Homebrew should have added its preferred /usr/local/bin and /usr/local/sbin to your path as part of its installation process. Quickly test this by typing:

If you don't see this, first try closing your terminal and restarting it. If that doesn't work, check that you have /usr/local/bin before /usr/bin and /usr/local/sbin before /usr/sbin in the path definition of your ~/.zshrc file. You can do it temporarily in the shell by typing:

Testing the PHP Switching

After you have completed these steps, you should be able to switch your PHP version by using the command sphp followed by a two digit value for the PHP version:

You will probably have to enter your administrator password, and it should give you some feedback:

Test to see if your Apache is now running PHP 7.4 by again pointing your browser to http://localhost/info.php. With a little luck, you should see something like this:

Troubleshooting PHP Switching

If you have upgraded from a previous version of this guide and have installed PHP8, you may see message like: Unknown version of PHP. PHP Switcher can only handle arguments of: 5.6,7.0,7.1,7.2,7.3,7.4, then you need to reinstall the sphp script which has been updated.

If you get a message about conflicting PHP versions, then you probably have a conflict of taps. You will need to uninstall your previous PHP versions, then remove the old tap, then add the new tap, and then reinstall PHP versions using the syntax above. For example:

Test Your Setup with Grav CMS!

What better way to test your new powerful setup than to quickly install and test Grav. The best flat-file CMS in the world 😆! We can do this with just a couple of quick terminal commands:

Then just extract the zip file:

This will extract the zip into a ~/Sites/grav-admin folder. Then simply point your browser at this directory http://localhost/grav-admin:

Catalina Web Server

Fill in the relevant information to create a new administator user, and simply click Create User to get into the admin. No other steps needed.

All done!!!!

Updating PHP and other Brew Packages

Brew makes it super easy to update PHP and the other packages you install. The first step is to update Brew so that it gets a list of available updates:

This will spit out a list of available updates, and any deleted formulas. To upgrade the packages simply type:

You will need to switch to each of your installed PHP versions and run update again to get updates for each PHP version and ensure you are running the version of PHP you intend.

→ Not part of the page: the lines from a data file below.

theorem calStart_kept{b : State} : ∀ x0 x1 x2, Kept b x0 → Kept b (calStart x0 x1 x2) := by
  intro x0 x1 x2
  induction x2 generalizing x0 x1 with
  | zero =>
    intro h0
    unfold calStart
    exact h0
  | succ n ih =>
    intro h0
    unfold calStart
    extract_lets +onlyGivenNames v0
    clear_value v0
    extract_lets +onlyGivenNames v1
    clear_value v1
    split
    · extract_lets +onlyGivenNames v8
      clear_value v8
      extract_lets +onlyGivenNames v9
      have p10 : Kept b v9 := by
        unfold v9
        exact onDir_kept _ _ _ _ h0
      clear_value v9
      extract_lets +onlyGivenNames v11
      have p12 : ∀ y12000, Kept b (v11 y12000) := by
        unfold v11
        exact fun y13 => sayCal_kept _ _ (refreshEng_kept _ _ (onDir_kept _ _ _ _ p10))
      clear_value v11
      refine kept_ite ?_ ?_
      · exact p12 _
      · refine kept_ite ?_ ?_
        · exact ih _ _ p10
        · split
          · exact p12 _
          · exact kept_ite (p12 _) (ih _ _ p10)
    · exact h0

theorem calNext_kept{b : State} : ∀ x0 x1, Kept b x0 → Kept b (calNext x0 x1) := by
  intro x0 x1 h0
  unfold calNext
  exact lineGoesOn_kept _ _ (calStart_kept _ _ _ (refreshEng_kept _ _ (onDir_kept _ _ _ _ (unsay_kept _ _ h0))))

theorem takeChg_kept{b : State} : ∀ x0 x1 x2, Kept b x0 → Kept b (takeChg x0 x1 x2) := by
  intro x0 x1 x2 h0
  unfold takeChg
  refine kept_ite ?_ ?_
  · exact h0
  · refine kept_ite ?_ ?_
    · extract_lets +onlyGivenNames v0
      clear_value v0
      exact onDir_kept _ _ _ _ (onDir_kept _ _ _ _ h0)
    · extract_lets +onlyGivenNames v1
      have p2 : Kept b v1 := by
        unfold v1
        exact kept_ite (calNext_kept _ _ (endCal_kept _ _ _ h0)) h0
      clear_value v1
      exact onDir_kept _ _ _ _ p2

theorem execLaneChg_kept{b : State} : ∀ x0 x1 x2, Kept b x2 → KeptO b (execLaneChg x0 x1 x2) := by
  intro x0 x1 x2 h2
  unfold execLaneChg
  exact onEng_kept _ _ _ _ h2 (takeChg_kept _ _ _ h2)

theorem onCal_kept{b : State} : ∀ x0 x1 x2 x3, Kept b x0 → (∀ y0, Kept b (x3 y0)) → KeptO b (onCal x0 x1 x2 x3) := by
  intro x0 x1 x2 x3 h0 h3
  unfold onCal
  refine onEng_kept _ _ _ _ ?_ ?_
  · exact h0
  · split
    · exact kept_ite (h3 _) h0
    · exact h0

theorem execCalibrationPeriod_kept{b : State} : ∀ x0 x1 x2, Kept b x2 → KeptO b (execCalibrationPeriod x0 x1 x2) := by
  intro x0 x1 x2 h2
  unfold execCalibrationPeriod
  refine onEng_kept _ _ _ _ ?_ ?_
  · exact h2
  · refine kept_ite ?_ ?_
    · exact h2
    · extract_lets +onlyGivenNames v0
      clear_value v0
      extract_lets +onlyGivenNames v1
      have p2 : Kept b v1 := by
        unfold v1
        exact kept_mk (kept_eta h2)
      clear_value v1
      exact calStart_kept _ _ _ (onDir_kept _ _ _ _ p2)

theorem takeCalReq_kept{b : State} : ∀ x0 x1 x2, Kept b x0 → Kept b (takeCalReq x0 x1 x2) := by
  intro x0 x1 x2 h0
  unfold takeCalReq
  exact kept_ite h0 (calStart_kept _ _ _ (onDir_kept _ _ _ _ h0))

theorem execCalReq_kept{b : State} : ∀ x0 x1 x2, Kept b x2 → KeptO b (execCalReq x0 x1 x2) := by
  intro x0 x1 x2 h2
  unfold execCalReq
  exact onEng_kept _ _ _ _ h2 (takeCalReq_kept _ _ _ h2)

theorem atSwap_kept{b : State} : ∀ x0 x1 x2, Kept b x0 → Kept b (atSwap x0 x1 x2) := by
  intro x0 x1 x2 h0
  unfold atSwap
  extract_lets +onlyGivenNames v0
  have p1 : Kept b v0 := by
    unfold v0
    split
    · exact toBlock_kept _ _ _ _ h0
    · exact h0
  clear_value v0
  exact kept_mk (kept_eta p1)

theorem nextGen_kept{b : State} : ∀ x0 x1 x2, Kept b x0 → Kept b (nextGen x0 x1 x2) := by
  intro x0 x1 x2 h0
  unfold nextGen
  exact refreshEng_kept _ _ (onDir_kept _ _ _ _ h0)

theorem peerChange_kept{b : State} : ∀ x0 x1 x2, Kept b x0 → Kept b (peerChange x0 x1 x2) := by
  intro x0 x1 x2 h0
  unfold peerChange
  split
  · exact h0
  · extract_lets +onlyGivenNames v5
    have p6 : Kept b v5 := by
      unfold v5
      exact applyChange_kept _ _ _ _ (toBlock_kept _ _ _ _ h0)
    clear_value v5
    exact refreshEng_kept _ _ (onDir_kept _ _ _ _ p6)

theorem onSwap_kept{b : State} : ∀ x0 x1 x2 x3 x4, Kept b x0 → (∀ y0, Kept b (x4 y0)) → KeptO b (onSwap x0 x1 x2 x3 x4) := by
  intro x0 x1 x2 x3 x4 h0 h4
  unfold onSwap
  exact keptO_ite (onCal_kept _ _ _ _ h0 (fun y0 => h4 _)) (onEng_kept _ _ _ _ h0 (kept_ite (peerChange_kept _ _ _ h0) h0))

Activating Specific/Latest PHP Versions

Macos Catalina Web Server

Due to the way our PHP linking is set up, only one version of PHP is linked at a time, only the current active version of PHP will be updated to the latest version. You can see the current active version by typing:

And you can see the specific versions of a PHP package by typing:

OK, that wraps up Part 1 of this 3 part series You now have a fully functional Apache 2.4 installation with a quick-and-easy way to toggle between PHP 5.6, 7.0, 7.1, 7.2, 7.3, 7.4, and 8.0. Check out Part 2 to find out how to setup your environment with MySQL, Virtual Hosts, APC caching, YAML, and Xdebug. Also take a gander at Part 3 to find out how to setup SSL for your Apache Virtual Hosts.